I wanted to look at the step response of the fan and of the heater, so that I could see if I could derive somewhat reasonable control parameters by theory, rather than by cut-and-try parameter fiddling.  Most of the tutorials I’ve looked at give empirical ways of tuning PID controllers, rather than theoretical ones, even ones that use Laplace transforms to explain how PID controllers work and how to determine whether or not the control loop is stable if you are controlling a linear time-invariant system with a known transfer function.

When I first looked at the fan response, I noticed a problem with my tachometer code:

The tachometer gives two pulses per revolution, but the markers used are not perfectly spaced, so I get different estimates of the speed depending which falling-edge-to-falling-edge pulse width I measure. The difference between the two speeds is about 1.6%.

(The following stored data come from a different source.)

-- ==== Sys2Proof/Machine/Chs.lean ====
section
/-! DEFINITION. The CHS address packer/unpacker (41_chs.md). -/

namespace Sys2Proof.Machine

/-- CHS_DEC (41_chs.md R132): any packing is accepted. -/
def execChsDec (s : State) : Host.Outcome State Fault Refusal :=
  .next (s.setChs (chsUnpack24 s.chsPacked)).completeOk

/-- CHS_ENC (41_chs.md R133): a hard failure out of range, never a clamp. -/
def execChsEnc (s : State) : Host.Outcome State Fault Refusal :=
  if chsInRange s.chs then .next (s.setChsPacked (chsPack24 s.chs)).completeOk
  else .next (s.raise .range (rangeInfo s.chs false 0))

end Sys2Proof.Machine
end

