-- ==== Sys2Proof/Machine/Core.lean ====
section
/-! DEFINITION. MBRC as the host's interface reads it. -/

def Sys2Proof.core : Host.Core :=
  { State := Sys2Proof.Machine.State, Fault := Sys2Proof.Machine.Fault, Refusal := Sys2Proof.Machine.Refusal,
    step := Sys2Proof.Machine.step, reset := Sys2Proof.Machine.State.reset }
end

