/-- What a write to any offset but CMD keeps: everything but SECTOR, STATUS.OVR and the one register. -/
theorem writeWindow_keeps (s : State) (t : Target) (d : Word) (k : BitVec 4) :
    (s.writeWindow t d k).cmd = s.cmd ∧ (s.writeWindow t d k).inflight = s.inflight ∧
    (s.writeWindow t d k).port = s.port ∧ (s.writeWindow t d k).reads = s.reads ∧
    (s.writeWindow t d k).draws = s.draws ∧
    (s.writeWindow t d k).status.result = s.status.result ∧
    (s.writeWindow t d k).status.sigOk = s.status.sigOk ∧
    (s.writeWindow t d k).status.range = s.status.range ∧
    (t ≠ .status → (s.writeWindow t d k).status = s.status) ∧
    ((∀ off, t ≠ .sector off) → (s.writeWindow t d k).sector = s.sector) := by
  cases t <;> simp [State.writeWindow, State.writeRegister, State.writeStatus]

/-! ### Traffic during BUSY -/

/-- What a transaction of a busy cycle keeps. -/
theorem busyTransaction_keeps (x : Option Txn) (s : State) :
    (busyTransaction x s).hideTraffic = s.hideTraffic ∧ (busyTransaction x s).port = s.port ∧
    (busyTransaction x s).status.ovr =
      (s.status.ovr || PortCycle.strobedWrite { reset := false, txn := x }) := by
  unfold busyTransaction
  split
  · simp [PortCycle.strobedWrite]
  · split <;>
      simp [State.hideTraffic, State.respond, State.respondDraw, State.setReads, State.setDraws,
        PortCycle.strobedWrite]
  · split
    · next h => simp [PortCycle.strobedWrite, h]
    · next h => simp [State.hideTraffic, State.setOvr, State.setStatus, PortCycle.strobedWrite, h]

/-- The state with other traffic: another OVR and other port bookkeeping. -/
def State.withTraffic (s : State) (o : Bool) (p : List PortCycle) (r : List Word) (n : Nat) : State :=
  { s with status := { s.status with ovr := o }, port := p, reads := r, draws := n }

/-- The next state of an outcome with other traffic. -/
def nextWithTraffic (o : Bool) (p : List PortCycle) (r : List Word) (n : Nat) :
    Host.Outcome State Fault Refusal → Host.Outcome State Fault Refusal
  | .next t => .next (t.withTraffic o p r n)
  | .fault f => .fault f
  | .refused x => .refused x

/-- No command reads OVR or the port's bookkeeping, and none writes it. -/
theorem exec_withTraffic (i : Instr) (s : State) (o : Bool) (p : List PortCycle) (r : List Word) (n : Nat) :
    exec i (s.withTraffic o p r n) = nextWithTraffic o p r n (exec i s) := by
  cases i with
  | chsDec => rfl
  | chsEnc =>
    by_cases h : s.chs.InRange
    · rw [exec_chsEnc_ok h, exec_chsEnc_ok (s := s.withTraffic o p r n) h]; rfl
    · rw [exec_chsEnc_range h, exec_chsEnc_range (s := s.withTraffic o p r n) h]; rfl
  | lbaDec => rfl
  | lbaEnc => rfl
  | peDec k =>
    by_cases h : entryOffset k + 16 ≤ s.effLen
    · rw [exec_peDec_ok h, exec_peDec_ok (s := s.withTraffic o p r n) h]; rfl
    · have h' : s.effLen < entryOffset k + 16 := Nat.lt_of_not_le h
      rw [exec_peDec_short h', exec_peDec_short (s := s.withTraffic o p r n) h']; rfl
  | peEnc k =>
    show execPeEnc k _ = nextWithTraffic o p r n (execPeEnc k s)
    unfold execPeEnc
    rw [show (s.withTraffic o p r n).slot k = s.slot k from rfl]
    split <;> rfl
  | mbrDec g =>
    show execMbrDec g _ = nextWithTraffic o p r n (execMbrDec g s)
    unfold execMbrDec
    rw [show (s.withTraffic o p r n).effLen = s.effLen from rfl,
      show (s.withTraffic o p r n).sector = s.sector from rfl]
    split
    · rfl
    · split <;> rfl
  | mbrEnc =>
    show execMbrEnc _ = nextWithTraffic o p r n (execMbrEnc s)
    unfold execMbrEnc
    rw [show (s.withTraffic o p r n).slots = s.slots from rfl]
    split <;> rfl

theorem runWord_withTraffic (w : Word) (s : State) (o : Bool) (p : List PortCycle) (r : List Word) (n : Nat) :
    runWord w (s.withTraffic o p r n) = nextWithTraffic o p r n (runWord w s) := by
  unfold runWord
  split
  · exact exec_withTraffic _ s o p r n
  · rfl

/-- States that differ in traffic only. -/
theorem eq_withTraffic {s u : State} (h : s.hideTraffic = u.hideTraffic) :
    s = u.withTraffic s.status.ovr s.port s.reads s.draws := by
  obtain ⟨_, _, ⟨_, _, _, _⟩⟩ := s
  obtain ⟨_, _, ⟨_, _, _, _⟩⟩ := u
  simp only [State.hideTraffic, State.mk.injEq, Status.mk.injEq] at h
  simp only [State.withTraffic, State.mk.injEq, Status.mk.injEq]
  simp [h]

/-- A word run on states that differ in traffic only gives states that differ in traffic only. -/
theorem runWord_hideTraffic (w : Word) {s u : State} (h : s.hideTraffic = u.hideTraffic) :
    ∃ t v, runWord w s = .next t ∧ runWord w u = .next v ∧ t.hideTraffic = v.hideTraffic ∧
      t.port = s.port ∧ t.status.ovr = s.status.ovr ∧ t.busy = false := by
  obtain ⟨v', r, b, info, he, -⟩ := runWord_shape w u
  refine ⟨(v'.complete r b info).withTraffic s.status.ovr s.port s.reads s.draws, _, ?_, he, rfl, rfl, rfl, rfl⟩
  conv_lhs => rw [eq_withTraffic h]
  rw [runWord_withTraffic, he]
  rfl
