-- ==== Sys2Proof/Laws/Port.lean ====
section
/-! SUPPORT. The derived values as numbers, the two words they are read as, the masks of narrow
registers, and the register map. -/

namespace Sys2Proof.Machine

/-! ### Derived values -/

/-- × 512 is exact in 41 bits (42_lba.md R152; 43_partition_entry.md R179). -/
theorem times512_toNat (v : Word) : (times512 v).toNat = v.toNat * 512 := by
  have := v.isLt
  simp [times512, Nat.shiftLeft_eq]; omega

/-- A 41-bit value is its high and low words. -/
theorem toNat_split41 (v : BitVec 41) : 2^32 * ((v.extractLsb' 32 9).setWidth 32).toNat + (v.extractLsb' 0 32).toNat = v.toNat := by
  have := v.isLt
  simp only [BitVec.toNat_setWidth, BitVec.extractLsb'_toNat, Nat.shiftRight_eq_div_pow]; omega

/-- A 33-bit value is its high and low words. -/
theorem toNat_split33 (v : BitVec 33) : 2^32 * ((v.extractLsb' 32 1).setWidth 32).toNat + (v.extractLsb' 0 32).toNat = v.toNat := by
  have := v.isLt
  simp only [BitVec.toNat_setWidth, BitVec.extractLsb'_toNat, Nat.shiftRight_eq_div_pow]; omega

/-- END_LBA is exact in 33 bits (43_partition_entry.md R178). -/
theorem SlotBlock.endLba_toNat (e : SlotBlock) : e.endLba.toNat = if 0 < e.sectorCount.toNat then e.startLba.toNat + e.sectorCount.toNat - 1 else e.startLba.toNat := by
  have h1 := e.startLba.isLt; have h2 := e.sectorCount.isLt
  unfold SlotBlock.endLba
  split
  · next h => rw [h]; simp; omega
  · next h => 
    have : 0 < e.sectorCount.toNat := by
      rcases Nat.eq_zero_or_pos e.sectorCount.toNat with h0 | h0
      · exact absurd (BitVec.eq_of_toNat_eq (by simpa using h0)) h
      · exact h0
    rw [if_pos this]
    simp only [BitVec.toNat_sub, BitVec.toNat_add, BitVec.toNat_setWidth, BitVec.toNat_ofNat]
    omega

/-! ### The register map -/

/-- The reserved offsets (10_state.md R41). -/
theorem target_reserved (a : BitVec 10) :
    (0x214 ≤ a.toNat ∧ a.toNat < 0x220) ∨ (0x240 ≤ a.toNat ∧ a.toNat < 0x300) ∨
      (0x300 ≤ a.toNat ∧ 0x34 ≤ a.toNat % 0x40) →
    target a = .reserved ∨ target a = .slot (slotAt a) .reserved := by
  revert a; decide +kernel

/-- A strobed write while BUSY = 0 to a register writes the merged word under its access rules. -/
theorem writeStores_of_target {s : State} (hl : s.resultLegal = true) (hi : s.inflight = none)
    {a : BitVec 10} {t : Target} (ht : target a = t) (hc : t ≠ .cmd) (hs : ∀ off, t ≠ .sector off) :
    s.WriteStores a fun w => s.writeRegister w t := by
  subst ht
  intro d m hm
  rw [hostTransaction_ready hl hi]
  simp only [readyCycle, hm, hc, if_false]
  congr 1
  unfold State.writeWindow
  split
  · next h => exact absurd h (hs _)
  · rfl

/-- A slot block written is the one read back, and the others stay. -/
theorem State.slot_setSlot (s : State) (i k : Slot) (b : SlotBlock) :
    (s.setSlot i b).slot k = if k = i then b else s.slot k := by
  fin_cases i <;> fin_cases k <;> rfl

/-! ### Masks -/

/-- Bits outside a mask that are all 0. -/
theorem and_not_eq_zero (w m : Word) (h : ∀ i, i < 32 → m.getLsbD i = false → w.getLsbD i = false) : w &&& ~~~m = 0#32 := by
  ext i hi
  have := h i hi
  simp only [BitVec.getElem_and, BitVec.getElem_not, BitVec.getElem_zero]
  rw [← BitVec.getLsbD_eq_getElem, ← BitVec.getLsbD_eq_getElem]
  cases hm : m.getLsbD i <;> simp_all

/-- Two words that agree on a mask. -/
theorem and_mask_eq (v w m : Word) (h : ∀ i, i < 32 → m.getLsbD i = true → v.getLsbD i = w.getLsbD i) : v &&& m = w &&& m := by
  ext i hi
  have := h i hi
  simp only [BitVec.getElem_and]
  rw [← BitVec.getLsbD_eq_getElem, ← BitVec.getLsbD_eq_getElem, ← BitVec.getLsbD_eq_getElem]
  cases hm : m.getLsbD i <;> simp_all

/-- A word kept in an n-bit register keeps its low n bits and reads 0 above them. -/
theorem setWidth_and_mask {n : Nat} {m : Word} (hm : ∀ i, i < 32 → m.getLsbD i = decide (i < n)) (w : Word) :
   ((w.setWidth n).setWidth 32 : Word) &&& m = w &&& m ∧ ((w.setWidth n).setWidth 32 : Word) &&& ~~~m = 0#32 := by
  constructor
  · apply and_mask_eq; intro i hi h; rw [hm i hi] at h; simp at h; simp [hi, h]
  · apply and_not_eq_zero; intro i hi h; rw [hm i hi] at h; simp at h; simp [BitVec.getLsbD_setWidth]; omega

end Sys2Proof.Machine
end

I rewrote the tachometer code to trigger on all four edges of a revolution, and to record the time at each edge in a circular buffer. This way I can use a full revolution of the fan for determining the speed, but get updated estimates every quarter revolution, available in micros_per_revolution:

volatile uint32_t old_tach_micros[4];  // time of last pulses of tachometer
	// used as a circular buffer
volatile uint8_t prev_tach_index=0;    // pointer into circular buffer
volatile uint32_t micros_per_revolution; // most recent pulse period of tachometer

#define MIN_TACH_PULSE  (100)   // ignore transitions sooner than this many
				// microseconds after previous transition

void  tachometer_interrupt(void)
{   uint32_t tach_micros = micros();

    if (tach_micros-old_tach_micros[prev_tach_index] < MIN_TACH_PULSE) return;
    prev_tach_index = (prev_tach_index+1)%4;  // increment circular buffer pointer
    micros_per_revolution= tach_micros-old_tach_micros[prev_tach_index];
    old_tach_micros[prev_tach_index] = tach_micros;
}

In setup(), I need to set up the interrupt with attachInterrupt(FAN_FEEDBACK_INT,tachometer_interrupt, CHANGE);

I think that this improved tachometer code may be a bit too much for first-time programmers to come up with. Circular buffers use a bunch of concepts (arrays, modular arithmetic) and are likely to cause a lot of off-by-one errors. Interrupts alone were a complicated enough concept for students to deal with. I don’t know whether the improvement in speed measurement would be justifiable in the freshman design course.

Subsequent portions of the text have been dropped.